• **DESCRIPTION OF THE TASK**:
From the first line of the entries below, reproduce everything exactly through the line with "namespace Sys2Proof.Machine", and nothing more.
============
-- ==== Sys2Proof/Machine/State.lean ====
section
/-!
DEFINITION. The state of the block: the ten elements of 10_state.md R10, each under its own name, and
beside them the model's own fields: what the environment presents to the block (inbound bytes, the
reset input, answers of the bus) and the event trace (00_scope.md R9).
-/

namespace Sys2Proof.Machine

/-- `phase`, the reader phase (R11). -/
inductive Phase where
  /-- `RECV`: the byte is appended to the frame in progress or completes it. -/
  | recv
  /-- `DISCARD`: the byte is dropped; the reader looks for the terminator of the discarded frame. -/
  | discard
deriving DecidableEq, Repr

/-- The level of a pin: 0 low, 1 high (R8, R40). -/
inductive Level where
  | low
  | high
deriving DecidableEq, Repr

/-- The events of the trace (R8, R9); each bus event is paired with the answer the environment gave. -/
inductive Event where
  /-- `Tx(s)`: the bytes of `s` were handed to the byte sink (R8, R34). -/
  | tx (s : List Byte)
  /-- `BusWrite(f, a, d) = answer` (R35). -/
  | busWrite (f : FreqMode) (a : Byte) (d : List Byte) (answer : WriteAnswer)
  /-- `BusRead(f, a, n) = answer` (R36). -/
  | busRead (f : FreqMode) (a : Byte) (n : Byte) (answer : ReadAnswer)
  /-- `Delay(ms)` (R39). -/
  | delay (ms : Byte)
  /-- `PinWrite(p, v)` (R40). -/
  | pinWrite (p : Byte) (v : Level)
  /-- `Overflow` (R67, R135). -/
  | overflow
deriving DecidableEq, Repr

/-- What the outside world presents to one step (R24: the inbound byte and the reset input are
parameters of the step). -/
inductive Input where
  /-- The next byte of `RX` (R34). -/
  | rx (b : Byte)
  /-- The reset input, between two bytes (R155). -/
  | reset
  /-- The next byte of `RX`, and the reset input while the step that accepts it runs: after that step
  has recorded `k` events (R156). -/
  | rxThenReset (b : Byte) (k : Nat)
deriving DecidableEq, Repr

/-- The frame buffer as a list of (offset, byte) cells: offsets strictly rising, no cell equal to what
an unlisted offset reads as. -/
abbrev Memory := List Host.Cell

/-- The Configuration Store (R2, R15 to R20). -/
structure Cfg where
  /-- `cfg.cap`, input buffer capacity (R15). -/
  cap : Byte
  /-- `cfg.freq`, bus frequency mode (R16). -/
  freq : FreqMode
  /-- `cfg.wrDelay`, write-read delay in ms (R17). -/
  wrDelay : Byte
  /-- `cfg.resetPin`, reset pin identifier (R18). -/
  resetPin : Byte
  /-- `cfg.resetPulse`, reset pulse duration in ms (R19). -/
  resetPulse : Byte
  /-- `cfg.resetSettle`, reset settle duration in ms (R20). -/
  resetSettle : Byte
deriving DecidableEq, Repr

/-- The state between two architectural steps. `phase` to `cfg` are the block's ten elements (R10);
the other fields are the model's own (notes/assumptions/1.md to 3.md). -/
structure State where
  /-- `phase` (R11). -/
  phase : Phase
  /-- `buf`, the frame buffer (R12). -/
  buf : Memory
  /-- `len`, number of valid bytes in `buf` (R13). -/
  len : BitVec 8
  /-- `dcr`, "last discarded byte was CR" (R14). -/
  dcr : Bool
  /-- `cfg.*`, the Configuration Store (R15 to R20). -/
  cfg : Cfg
  /-- The inbound stream not yet accepted, and where the reset input falls in it (R24, R25, R34, R156). -/
  inputs : List Input
  /-- The answers the environment will give to the next bus writes, first one next (R25, R35). -/
  writeAnswers : List WriteAnswer
  /-- The answers the environment will give to the next bus reads, first one next (R25, R36). -/
  readAnswers : List ReadAnswer
  /-- How many bus operations were answered by a free value of Config. -/
  freeIndex : Nat
  /-- The event trace so far, oldest event first (R9). -/
  trace : List Event
deriving DecidableEq, Repr

/-- Why the block stops with a fault: never. The spec gives every exception an effect after which the
block goes on ("No error is fatal to the process", R86, R140), so no constructor is needed; no meaning
raises one (safe). -/
inductive Fault where
deriving DecidableEq, Repr

/-- Why an instruction has no meaning. -/
inductive Refusal where
  /-- Raised by exec's arm of an instruction that has no meaning yet (safe); no arm raises it. -/
  | notModelled (mnemonic : String)
deriving DecidableEq, Repr

/-- The Configuration Store right after reset (R15 to R20). -/
def Cfg.reset : Cfg where
  cap := Config.rstCap
  freq := Config.rstFreq
  wrDelay := Config.rstWrDelayMs
  resetPin := Config.rstResetPin
  resetPulse := Config.rstResetPulseMs
  resetSettle := Config.rstResetSettleMs

/-- The machine right after reset (10_state.md section 7, R155), with nothing presented to it yet. -/
def State.reset : State where
  phase := .recv
  buf := []
  len := 0#8
  dcr := false
  cfg := Cfg.reset
  inputs := []
  writeAnswers := []
  readAnswers := []
  freeIndex := 0
  trace := []

end Sys2Proof.Machine
end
============
• **ANSWER TO THIS TASK**:
-- ==== Sys2Proof/Machine/State.lean ====
section
/-!
DEFINITION. The state of the block: the ten elements of 10_state.md R10, each under its own name, and
beside them the model's own fields: what the environment presents to the block (inbound bytes, the
reset input, answers of the bus) and the event trace (00_scope.md R9).
-/

namespace Sys2Proof.Machine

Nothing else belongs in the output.